Goal of the exercise →
The required lines are those that contain "alphabet"; pull them out of the data and copy them.

+++++

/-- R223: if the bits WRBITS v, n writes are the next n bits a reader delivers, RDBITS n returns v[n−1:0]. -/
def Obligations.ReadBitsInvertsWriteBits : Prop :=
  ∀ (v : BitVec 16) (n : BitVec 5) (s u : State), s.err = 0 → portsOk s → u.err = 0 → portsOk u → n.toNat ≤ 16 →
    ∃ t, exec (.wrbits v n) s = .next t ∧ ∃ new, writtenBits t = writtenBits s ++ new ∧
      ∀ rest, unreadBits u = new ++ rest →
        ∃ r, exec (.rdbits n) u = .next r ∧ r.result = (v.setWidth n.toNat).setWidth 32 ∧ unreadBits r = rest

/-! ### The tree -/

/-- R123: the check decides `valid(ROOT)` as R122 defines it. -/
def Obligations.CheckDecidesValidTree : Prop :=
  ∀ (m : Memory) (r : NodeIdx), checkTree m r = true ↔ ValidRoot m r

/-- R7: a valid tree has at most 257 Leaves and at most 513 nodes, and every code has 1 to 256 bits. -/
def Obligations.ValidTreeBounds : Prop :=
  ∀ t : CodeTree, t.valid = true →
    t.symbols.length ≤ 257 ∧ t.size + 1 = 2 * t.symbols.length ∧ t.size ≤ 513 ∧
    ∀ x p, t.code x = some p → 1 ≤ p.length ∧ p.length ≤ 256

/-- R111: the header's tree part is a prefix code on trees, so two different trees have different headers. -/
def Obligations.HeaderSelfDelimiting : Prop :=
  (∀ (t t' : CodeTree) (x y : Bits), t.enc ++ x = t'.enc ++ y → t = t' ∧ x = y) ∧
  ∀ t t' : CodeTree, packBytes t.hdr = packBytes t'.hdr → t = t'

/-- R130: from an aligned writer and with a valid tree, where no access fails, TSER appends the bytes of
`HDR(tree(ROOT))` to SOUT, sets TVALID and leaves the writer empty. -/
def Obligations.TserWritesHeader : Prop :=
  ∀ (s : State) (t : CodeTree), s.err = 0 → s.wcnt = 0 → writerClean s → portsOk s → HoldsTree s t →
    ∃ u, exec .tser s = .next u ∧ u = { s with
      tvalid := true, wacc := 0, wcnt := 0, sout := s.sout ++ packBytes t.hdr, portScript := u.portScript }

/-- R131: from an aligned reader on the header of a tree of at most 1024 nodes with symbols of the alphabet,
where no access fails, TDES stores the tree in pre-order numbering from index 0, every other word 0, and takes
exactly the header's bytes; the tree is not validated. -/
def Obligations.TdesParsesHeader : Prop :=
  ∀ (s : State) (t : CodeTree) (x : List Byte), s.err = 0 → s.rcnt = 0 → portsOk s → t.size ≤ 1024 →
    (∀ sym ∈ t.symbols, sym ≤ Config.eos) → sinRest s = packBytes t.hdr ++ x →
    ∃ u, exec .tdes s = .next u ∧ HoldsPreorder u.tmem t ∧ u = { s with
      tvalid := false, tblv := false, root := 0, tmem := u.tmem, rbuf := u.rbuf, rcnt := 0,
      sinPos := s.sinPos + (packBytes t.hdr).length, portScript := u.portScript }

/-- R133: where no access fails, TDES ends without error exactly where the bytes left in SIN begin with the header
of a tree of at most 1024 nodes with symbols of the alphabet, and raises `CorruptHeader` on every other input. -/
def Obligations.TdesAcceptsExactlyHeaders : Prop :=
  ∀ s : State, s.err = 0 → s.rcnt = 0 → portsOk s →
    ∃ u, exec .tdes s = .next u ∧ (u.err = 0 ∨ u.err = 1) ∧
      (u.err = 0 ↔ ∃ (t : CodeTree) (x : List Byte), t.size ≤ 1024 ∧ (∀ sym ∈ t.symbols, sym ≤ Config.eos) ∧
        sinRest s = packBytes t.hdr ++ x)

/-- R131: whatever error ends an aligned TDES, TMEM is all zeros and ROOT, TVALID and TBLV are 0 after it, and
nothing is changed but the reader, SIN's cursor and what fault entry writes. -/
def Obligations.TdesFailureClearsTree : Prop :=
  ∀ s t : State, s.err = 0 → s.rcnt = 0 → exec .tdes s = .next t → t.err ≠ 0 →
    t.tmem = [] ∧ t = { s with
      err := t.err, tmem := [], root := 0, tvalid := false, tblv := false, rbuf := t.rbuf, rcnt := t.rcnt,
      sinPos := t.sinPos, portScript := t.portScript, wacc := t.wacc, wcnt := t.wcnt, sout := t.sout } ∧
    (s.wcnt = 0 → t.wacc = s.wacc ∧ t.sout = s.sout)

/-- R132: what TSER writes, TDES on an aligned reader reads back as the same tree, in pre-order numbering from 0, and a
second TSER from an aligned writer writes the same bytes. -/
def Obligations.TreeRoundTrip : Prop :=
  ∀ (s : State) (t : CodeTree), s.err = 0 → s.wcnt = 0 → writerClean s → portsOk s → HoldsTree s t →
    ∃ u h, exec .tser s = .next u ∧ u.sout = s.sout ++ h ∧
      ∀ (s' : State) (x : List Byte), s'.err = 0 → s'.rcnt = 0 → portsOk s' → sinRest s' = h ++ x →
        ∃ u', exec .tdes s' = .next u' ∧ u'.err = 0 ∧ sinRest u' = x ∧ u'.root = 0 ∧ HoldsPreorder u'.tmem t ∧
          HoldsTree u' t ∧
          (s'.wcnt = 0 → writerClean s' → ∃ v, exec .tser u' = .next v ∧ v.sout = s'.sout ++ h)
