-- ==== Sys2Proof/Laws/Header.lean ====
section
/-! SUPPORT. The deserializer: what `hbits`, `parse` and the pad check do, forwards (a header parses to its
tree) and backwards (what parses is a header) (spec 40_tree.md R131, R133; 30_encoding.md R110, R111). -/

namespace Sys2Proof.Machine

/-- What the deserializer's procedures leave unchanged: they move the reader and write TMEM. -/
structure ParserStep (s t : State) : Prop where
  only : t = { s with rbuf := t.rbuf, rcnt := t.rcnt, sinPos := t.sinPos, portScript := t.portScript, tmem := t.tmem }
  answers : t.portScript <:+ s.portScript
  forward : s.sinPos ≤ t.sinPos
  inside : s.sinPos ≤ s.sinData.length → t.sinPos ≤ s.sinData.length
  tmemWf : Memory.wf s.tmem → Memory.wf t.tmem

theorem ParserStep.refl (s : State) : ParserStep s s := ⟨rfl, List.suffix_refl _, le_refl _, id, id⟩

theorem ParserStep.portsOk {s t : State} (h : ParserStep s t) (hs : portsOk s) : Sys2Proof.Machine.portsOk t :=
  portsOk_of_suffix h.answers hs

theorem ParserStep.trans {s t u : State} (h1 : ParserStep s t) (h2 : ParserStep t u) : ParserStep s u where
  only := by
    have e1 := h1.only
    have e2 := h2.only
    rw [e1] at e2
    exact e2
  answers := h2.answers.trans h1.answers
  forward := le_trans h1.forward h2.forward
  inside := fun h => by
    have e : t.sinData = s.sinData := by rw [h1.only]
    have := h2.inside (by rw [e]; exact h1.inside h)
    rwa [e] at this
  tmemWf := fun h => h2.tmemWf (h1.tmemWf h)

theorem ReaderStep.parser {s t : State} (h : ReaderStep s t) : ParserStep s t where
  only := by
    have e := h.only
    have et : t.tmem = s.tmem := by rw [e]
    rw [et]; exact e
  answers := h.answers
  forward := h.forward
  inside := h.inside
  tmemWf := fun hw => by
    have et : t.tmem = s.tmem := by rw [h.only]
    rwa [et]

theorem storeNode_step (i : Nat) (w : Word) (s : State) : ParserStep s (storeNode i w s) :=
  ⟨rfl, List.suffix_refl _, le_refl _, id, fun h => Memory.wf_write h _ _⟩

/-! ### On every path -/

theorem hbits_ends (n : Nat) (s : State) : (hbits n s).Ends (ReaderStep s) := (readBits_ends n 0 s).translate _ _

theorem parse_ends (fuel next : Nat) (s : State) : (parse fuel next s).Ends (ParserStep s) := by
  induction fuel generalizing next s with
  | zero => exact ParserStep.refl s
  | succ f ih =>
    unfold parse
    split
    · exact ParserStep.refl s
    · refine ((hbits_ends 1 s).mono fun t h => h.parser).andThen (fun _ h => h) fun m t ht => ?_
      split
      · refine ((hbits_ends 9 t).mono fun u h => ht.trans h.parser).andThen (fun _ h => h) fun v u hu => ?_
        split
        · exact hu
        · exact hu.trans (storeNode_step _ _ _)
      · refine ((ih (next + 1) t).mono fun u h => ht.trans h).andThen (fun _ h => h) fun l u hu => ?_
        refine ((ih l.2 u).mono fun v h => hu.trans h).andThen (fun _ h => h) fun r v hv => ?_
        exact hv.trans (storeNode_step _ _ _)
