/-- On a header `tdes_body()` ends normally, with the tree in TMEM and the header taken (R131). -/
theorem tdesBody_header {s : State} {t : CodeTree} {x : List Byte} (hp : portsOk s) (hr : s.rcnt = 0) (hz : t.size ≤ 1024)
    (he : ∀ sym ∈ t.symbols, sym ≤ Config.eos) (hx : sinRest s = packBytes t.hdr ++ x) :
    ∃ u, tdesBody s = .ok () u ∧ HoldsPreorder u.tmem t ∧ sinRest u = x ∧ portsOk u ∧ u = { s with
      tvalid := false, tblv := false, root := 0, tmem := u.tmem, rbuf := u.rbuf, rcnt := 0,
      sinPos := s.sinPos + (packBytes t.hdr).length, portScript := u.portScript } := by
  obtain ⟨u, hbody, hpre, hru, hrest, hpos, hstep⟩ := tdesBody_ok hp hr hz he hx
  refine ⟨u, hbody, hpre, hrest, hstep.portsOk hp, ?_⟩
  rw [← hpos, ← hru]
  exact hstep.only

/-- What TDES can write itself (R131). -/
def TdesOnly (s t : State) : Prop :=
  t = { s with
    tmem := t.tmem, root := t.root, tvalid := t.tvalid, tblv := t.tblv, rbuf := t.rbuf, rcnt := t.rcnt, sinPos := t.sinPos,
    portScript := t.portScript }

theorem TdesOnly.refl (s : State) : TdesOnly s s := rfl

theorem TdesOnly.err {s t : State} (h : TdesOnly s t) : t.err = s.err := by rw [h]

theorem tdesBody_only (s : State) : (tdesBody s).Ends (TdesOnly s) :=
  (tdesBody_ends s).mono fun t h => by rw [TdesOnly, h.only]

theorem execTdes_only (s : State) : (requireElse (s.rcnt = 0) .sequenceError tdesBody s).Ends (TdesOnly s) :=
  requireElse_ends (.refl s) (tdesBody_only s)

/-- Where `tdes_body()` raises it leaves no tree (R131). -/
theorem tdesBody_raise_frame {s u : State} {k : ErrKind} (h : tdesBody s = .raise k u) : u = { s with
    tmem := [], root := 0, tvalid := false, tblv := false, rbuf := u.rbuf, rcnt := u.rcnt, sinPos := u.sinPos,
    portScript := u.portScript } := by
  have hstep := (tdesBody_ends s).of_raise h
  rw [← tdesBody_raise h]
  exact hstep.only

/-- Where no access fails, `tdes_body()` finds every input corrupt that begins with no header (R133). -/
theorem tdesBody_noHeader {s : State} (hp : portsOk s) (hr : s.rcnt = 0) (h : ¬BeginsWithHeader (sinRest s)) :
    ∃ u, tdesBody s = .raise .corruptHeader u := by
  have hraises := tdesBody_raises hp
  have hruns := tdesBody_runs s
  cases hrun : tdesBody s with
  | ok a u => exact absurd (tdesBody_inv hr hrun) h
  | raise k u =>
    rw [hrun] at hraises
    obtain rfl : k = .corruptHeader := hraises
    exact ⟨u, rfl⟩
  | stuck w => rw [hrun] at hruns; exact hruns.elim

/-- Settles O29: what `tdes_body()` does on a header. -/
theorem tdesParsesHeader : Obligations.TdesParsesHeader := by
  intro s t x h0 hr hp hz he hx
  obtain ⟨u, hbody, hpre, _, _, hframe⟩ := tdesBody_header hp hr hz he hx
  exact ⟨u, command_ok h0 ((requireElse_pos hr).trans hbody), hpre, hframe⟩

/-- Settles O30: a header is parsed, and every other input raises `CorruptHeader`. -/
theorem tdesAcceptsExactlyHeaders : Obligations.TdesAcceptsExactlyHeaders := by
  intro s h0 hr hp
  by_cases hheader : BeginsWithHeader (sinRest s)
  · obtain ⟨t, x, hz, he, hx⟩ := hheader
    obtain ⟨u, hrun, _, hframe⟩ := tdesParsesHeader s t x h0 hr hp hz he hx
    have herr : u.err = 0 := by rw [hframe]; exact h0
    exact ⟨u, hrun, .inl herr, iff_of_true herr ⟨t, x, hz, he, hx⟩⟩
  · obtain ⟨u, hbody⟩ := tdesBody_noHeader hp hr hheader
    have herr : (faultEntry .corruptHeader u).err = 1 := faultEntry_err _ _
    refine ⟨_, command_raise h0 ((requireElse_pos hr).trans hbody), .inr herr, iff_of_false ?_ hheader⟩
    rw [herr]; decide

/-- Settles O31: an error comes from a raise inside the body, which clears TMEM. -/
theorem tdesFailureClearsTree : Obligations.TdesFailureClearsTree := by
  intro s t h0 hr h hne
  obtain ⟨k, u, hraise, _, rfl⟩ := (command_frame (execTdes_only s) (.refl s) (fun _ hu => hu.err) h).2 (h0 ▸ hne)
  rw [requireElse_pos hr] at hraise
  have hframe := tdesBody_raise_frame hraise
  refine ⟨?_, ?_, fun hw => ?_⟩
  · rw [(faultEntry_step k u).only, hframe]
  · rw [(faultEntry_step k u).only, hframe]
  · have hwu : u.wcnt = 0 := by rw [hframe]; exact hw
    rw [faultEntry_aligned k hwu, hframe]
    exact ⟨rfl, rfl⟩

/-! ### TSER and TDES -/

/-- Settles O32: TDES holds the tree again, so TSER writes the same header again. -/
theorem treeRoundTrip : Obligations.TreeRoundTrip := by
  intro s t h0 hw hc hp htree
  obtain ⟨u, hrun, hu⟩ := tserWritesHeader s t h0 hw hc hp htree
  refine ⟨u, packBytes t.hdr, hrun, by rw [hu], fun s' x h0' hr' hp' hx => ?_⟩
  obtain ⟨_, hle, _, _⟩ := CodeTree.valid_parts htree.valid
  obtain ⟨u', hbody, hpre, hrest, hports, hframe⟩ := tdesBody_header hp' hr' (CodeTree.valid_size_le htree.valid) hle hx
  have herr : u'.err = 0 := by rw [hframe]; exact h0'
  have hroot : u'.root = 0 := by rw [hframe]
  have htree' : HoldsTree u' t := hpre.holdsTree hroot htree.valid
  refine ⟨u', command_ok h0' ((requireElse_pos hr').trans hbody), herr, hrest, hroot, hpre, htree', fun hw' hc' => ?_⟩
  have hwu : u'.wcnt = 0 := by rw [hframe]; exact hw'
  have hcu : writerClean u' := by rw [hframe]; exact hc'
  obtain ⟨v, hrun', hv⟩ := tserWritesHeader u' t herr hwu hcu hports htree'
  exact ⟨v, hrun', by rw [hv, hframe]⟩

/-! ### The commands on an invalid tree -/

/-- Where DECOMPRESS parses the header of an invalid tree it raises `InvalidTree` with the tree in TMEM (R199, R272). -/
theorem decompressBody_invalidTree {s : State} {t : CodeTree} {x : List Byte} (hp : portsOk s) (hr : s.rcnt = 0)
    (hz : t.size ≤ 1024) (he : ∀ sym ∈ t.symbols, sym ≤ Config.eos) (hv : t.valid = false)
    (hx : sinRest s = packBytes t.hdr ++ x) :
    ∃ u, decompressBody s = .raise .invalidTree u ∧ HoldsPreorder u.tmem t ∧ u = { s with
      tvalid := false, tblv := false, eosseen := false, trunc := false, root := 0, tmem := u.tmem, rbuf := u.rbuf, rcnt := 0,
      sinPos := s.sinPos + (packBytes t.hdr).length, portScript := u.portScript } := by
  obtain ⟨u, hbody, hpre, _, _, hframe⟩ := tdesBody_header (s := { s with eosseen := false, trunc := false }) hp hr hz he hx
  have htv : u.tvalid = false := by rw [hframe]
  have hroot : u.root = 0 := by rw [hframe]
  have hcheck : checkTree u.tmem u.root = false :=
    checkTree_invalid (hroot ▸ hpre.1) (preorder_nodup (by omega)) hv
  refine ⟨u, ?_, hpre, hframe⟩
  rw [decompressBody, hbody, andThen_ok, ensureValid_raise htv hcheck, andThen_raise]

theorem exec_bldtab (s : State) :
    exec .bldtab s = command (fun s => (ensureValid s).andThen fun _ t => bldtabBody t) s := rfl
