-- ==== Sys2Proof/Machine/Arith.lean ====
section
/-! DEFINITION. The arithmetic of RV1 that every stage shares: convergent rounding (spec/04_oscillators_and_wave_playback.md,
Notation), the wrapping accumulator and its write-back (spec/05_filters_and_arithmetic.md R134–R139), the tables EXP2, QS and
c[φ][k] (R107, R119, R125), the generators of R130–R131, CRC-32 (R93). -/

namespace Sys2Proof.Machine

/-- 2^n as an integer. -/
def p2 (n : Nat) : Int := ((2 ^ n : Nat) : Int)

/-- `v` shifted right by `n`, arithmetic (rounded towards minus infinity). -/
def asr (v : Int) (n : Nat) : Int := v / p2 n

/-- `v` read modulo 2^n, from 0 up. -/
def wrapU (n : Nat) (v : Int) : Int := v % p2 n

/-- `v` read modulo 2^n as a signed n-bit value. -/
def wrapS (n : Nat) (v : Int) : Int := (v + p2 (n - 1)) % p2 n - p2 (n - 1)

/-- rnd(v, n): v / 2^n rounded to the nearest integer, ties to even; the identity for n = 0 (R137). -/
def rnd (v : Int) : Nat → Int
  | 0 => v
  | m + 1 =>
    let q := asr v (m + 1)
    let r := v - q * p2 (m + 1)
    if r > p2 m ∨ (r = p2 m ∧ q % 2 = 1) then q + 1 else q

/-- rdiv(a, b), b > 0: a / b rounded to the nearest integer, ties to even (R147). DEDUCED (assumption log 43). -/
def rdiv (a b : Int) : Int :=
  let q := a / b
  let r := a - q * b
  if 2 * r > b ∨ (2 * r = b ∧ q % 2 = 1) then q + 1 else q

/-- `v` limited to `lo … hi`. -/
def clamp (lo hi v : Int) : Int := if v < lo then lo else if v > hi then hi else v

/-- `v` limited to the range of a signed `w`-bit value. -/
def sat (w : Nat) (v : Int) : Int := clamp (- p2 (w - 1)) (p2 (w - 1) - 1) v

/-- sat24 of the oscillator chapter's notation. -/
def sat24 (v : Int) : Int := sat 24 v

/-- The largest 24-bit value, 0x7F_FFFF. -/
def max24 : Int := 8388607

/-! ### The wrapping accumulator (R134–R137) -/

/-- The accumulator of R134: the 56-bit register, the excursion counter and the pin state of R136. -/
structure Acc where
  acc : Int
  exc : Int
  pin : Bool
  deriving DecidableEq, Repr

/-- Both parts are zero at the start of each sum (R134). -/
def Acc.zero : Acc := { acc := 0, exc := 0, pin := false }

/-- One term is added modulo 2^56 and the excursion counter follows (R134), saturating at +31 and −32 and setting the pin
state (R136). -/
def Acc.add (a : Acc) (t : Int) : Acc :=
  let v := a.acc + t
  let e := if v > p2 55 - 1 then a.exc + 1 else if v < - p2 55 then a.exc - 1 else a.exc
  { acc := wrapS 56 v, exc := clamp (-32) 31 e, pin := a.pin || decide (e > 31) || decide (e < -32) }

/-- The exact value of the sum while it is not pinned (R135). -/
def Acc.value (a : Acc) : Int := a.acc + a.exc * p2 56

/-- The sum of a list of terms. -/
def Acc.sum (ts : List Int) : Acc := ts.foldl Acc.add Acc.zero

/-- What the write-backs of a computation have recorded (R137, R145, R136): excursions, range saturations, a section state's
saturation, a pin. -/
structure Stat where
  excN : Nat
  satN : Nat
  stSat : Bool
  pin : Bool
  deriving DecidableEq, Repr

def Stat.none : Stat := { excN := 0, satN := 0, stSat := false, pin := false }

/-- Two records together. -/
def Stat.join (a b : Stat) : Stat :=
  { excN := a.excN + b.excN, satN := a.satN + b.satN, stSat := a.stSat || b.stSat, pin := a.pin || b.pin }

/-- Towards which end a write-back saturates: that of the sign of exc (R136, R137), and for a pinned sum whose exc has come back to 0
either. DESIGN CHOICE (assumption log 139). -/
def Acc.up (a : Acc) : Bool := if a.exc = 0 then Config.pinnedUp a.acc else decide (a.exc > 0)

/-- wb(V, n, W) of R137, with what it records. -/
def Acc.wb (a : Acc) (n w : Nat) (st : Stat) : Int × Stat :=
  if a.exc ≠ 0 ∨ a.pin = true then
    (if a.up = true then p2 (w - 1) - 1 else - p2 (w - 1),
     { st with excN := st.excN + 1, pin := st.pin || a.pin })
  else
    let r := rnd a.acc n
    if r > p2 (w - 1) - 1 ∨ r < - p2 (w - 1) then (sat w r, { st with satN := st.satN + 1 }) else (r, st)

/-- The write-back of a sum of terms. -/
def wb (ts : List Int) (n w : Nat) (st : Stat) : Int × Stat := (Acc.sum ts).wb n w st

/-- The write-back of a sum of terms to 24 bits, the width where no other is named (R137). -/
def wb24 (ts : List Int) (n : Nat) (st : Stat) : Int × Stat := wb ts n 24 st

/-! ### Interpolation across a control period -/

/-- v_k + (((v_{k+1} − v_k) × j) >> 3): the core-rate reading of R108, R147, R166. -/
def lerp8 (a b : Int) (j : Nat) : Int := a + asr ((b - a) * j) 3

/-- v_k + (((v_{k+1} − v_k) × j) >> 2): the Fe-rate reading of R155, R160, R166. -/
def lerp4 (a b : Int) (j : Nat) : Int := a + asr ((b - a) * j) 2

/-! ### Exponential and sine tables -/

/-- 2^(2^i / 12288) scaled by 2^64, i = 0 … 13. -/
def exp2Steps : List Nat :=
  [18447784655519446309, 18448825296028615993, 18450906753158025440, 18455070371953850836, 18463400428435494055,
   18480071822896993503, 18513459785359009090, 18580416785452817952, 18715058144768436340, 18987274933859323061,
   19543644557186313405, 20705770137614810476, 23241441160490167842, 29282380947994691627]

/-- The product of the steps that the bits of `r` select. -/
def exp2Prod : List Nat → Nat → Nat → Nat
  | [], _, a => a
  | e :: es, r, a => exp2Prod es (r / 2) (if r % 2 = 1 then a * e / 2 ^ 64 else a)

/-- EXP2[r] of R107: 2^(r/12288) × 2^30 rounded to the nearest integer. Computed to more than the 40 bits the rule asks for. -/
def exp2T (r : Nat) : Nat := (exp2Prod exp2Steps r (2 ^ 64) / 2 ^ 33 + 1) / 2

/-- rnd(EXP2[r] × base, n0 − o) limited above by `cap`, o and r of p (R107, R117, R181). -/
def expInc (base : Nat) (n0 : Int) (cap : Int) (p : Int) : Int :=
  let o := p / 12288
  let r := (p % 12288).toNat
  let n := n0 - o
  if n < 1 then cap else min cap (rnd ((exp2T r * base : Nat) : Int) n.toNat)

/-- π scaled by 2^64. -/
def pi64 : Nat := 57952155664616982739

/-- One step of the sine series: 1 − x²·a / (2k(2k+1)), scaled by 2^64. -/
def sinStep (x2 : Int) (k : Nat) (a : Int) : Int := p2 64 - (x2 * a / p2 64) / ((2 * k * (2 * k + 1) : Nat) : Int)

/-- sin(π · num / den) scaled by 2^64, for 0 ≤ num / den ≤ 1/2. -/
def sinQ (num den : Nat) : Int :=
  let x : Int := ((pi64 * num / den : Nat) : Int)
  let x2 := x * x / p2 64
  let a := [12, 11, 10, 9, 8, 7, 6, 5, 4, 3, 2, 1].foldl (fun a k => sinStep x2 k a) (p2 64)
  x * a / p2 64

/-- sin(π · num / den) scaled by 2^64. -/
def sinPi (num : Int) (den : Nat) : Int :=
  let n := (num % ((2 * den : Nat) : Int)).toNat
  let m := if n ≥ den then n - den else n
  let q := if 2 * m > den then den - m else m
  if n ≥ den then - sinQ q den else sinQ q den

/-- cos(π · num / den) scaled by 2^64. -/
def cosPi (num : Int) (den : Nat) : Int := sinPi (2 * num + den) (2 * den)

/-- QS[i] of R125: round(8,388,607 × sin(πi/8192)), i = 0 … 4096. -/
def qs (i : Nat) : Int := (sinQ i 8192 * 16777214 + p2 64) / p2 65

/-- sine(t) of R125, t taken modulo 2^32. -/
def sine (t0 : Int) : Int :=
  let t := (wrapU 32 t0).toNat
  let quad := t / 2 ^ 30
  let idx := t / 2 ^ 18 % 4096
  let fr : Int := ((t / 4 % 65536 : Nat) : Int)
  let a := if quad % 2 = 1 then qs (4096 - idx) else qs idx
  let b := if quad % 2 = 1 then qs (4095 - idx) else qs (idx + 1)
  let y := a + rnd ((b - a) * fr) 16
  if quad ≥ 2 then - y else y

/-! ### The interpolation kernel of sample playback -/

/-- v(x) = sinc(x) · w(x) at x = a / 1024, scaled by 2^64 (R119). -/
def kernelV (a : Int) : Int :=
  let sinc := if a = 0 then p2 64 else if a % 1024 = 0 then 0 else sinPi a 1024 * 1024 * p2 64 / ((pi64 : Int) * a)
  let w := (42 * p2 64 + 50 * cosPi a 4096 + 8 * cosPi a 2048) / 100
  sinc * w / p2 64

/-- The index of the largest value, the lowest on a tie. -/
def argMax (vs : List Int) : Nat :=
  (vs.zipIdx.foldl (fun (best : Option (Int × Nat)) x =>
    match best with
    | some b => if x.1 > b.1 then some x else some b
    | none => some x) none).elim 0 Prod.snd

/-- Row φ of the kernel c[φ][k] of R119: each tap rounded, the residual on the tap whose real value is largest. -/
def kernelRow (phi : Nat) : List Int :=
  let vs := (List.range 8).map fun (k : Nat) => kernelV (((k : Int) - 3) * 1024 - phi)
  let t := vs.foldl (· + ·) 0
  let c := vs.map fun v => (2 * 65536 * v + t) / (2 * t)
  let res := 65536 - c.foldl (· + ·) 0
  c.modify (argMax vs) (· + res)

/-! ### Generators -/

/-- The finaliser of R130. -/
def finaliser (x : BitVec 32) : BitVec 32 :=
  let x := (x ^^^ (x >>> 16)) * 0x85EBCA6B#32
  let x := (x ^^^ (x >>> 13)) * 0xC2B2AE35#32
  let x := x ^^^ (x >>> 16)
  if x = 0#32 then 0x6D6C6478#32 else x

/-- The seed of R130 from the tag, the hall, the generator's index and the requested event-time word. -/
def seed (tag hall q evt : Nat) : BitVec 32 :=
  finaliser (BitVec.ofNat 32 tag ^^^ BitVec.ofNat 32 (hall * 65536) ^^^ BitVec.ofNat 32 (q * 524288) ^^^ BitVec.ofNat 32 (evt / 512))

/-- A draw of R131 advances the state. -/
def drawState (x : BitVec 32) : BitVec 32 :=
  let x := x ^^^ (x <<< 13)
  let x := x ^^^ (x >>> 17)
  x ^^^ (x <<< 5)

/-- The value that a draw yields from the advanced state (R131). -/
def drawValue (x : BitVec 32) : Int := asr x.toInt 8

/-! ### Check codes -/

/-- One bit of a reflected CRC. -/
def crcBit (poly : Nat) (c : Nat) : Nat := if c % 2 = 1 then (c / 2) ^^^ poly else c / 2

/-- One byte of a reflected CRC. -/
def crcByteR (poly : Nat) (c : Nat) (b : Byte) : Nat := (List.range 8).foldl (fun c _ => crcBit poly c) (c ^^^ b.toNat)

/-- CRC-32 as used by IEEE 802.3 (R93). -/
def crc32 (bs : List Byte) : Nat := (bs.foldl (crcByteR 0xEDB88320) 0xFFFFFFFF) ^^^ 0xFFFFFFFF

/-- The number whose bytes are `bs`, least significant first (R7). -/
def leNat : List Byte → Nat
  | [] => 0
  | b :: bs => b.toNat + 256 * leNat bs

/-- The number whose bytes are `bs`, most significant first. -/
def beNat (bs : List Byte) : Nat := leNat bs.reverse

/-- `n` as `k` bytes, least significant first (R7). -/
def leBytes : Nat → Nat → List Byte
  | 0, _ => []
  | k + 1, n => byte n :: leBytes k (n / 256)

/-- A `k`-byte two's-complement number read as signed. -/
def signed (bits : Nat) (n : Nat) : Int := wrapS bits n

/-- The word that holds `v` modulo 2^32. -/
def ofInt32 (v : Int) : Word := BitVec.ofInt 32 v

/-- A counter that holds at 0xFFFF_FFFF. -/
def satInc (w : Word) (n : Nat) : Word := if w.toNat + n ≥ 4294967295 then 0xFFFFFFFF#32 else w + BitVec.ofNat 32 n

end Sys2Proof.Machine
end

+++++

Exercise solution →
/-- R131: from an aligned reader on the header of a tree of at most 1024 nodes with symbols of the alphabet,
of a tree of at most 1024 nodes with symbols of the alphabet, and raises `CorruptHeader` on every other input. -/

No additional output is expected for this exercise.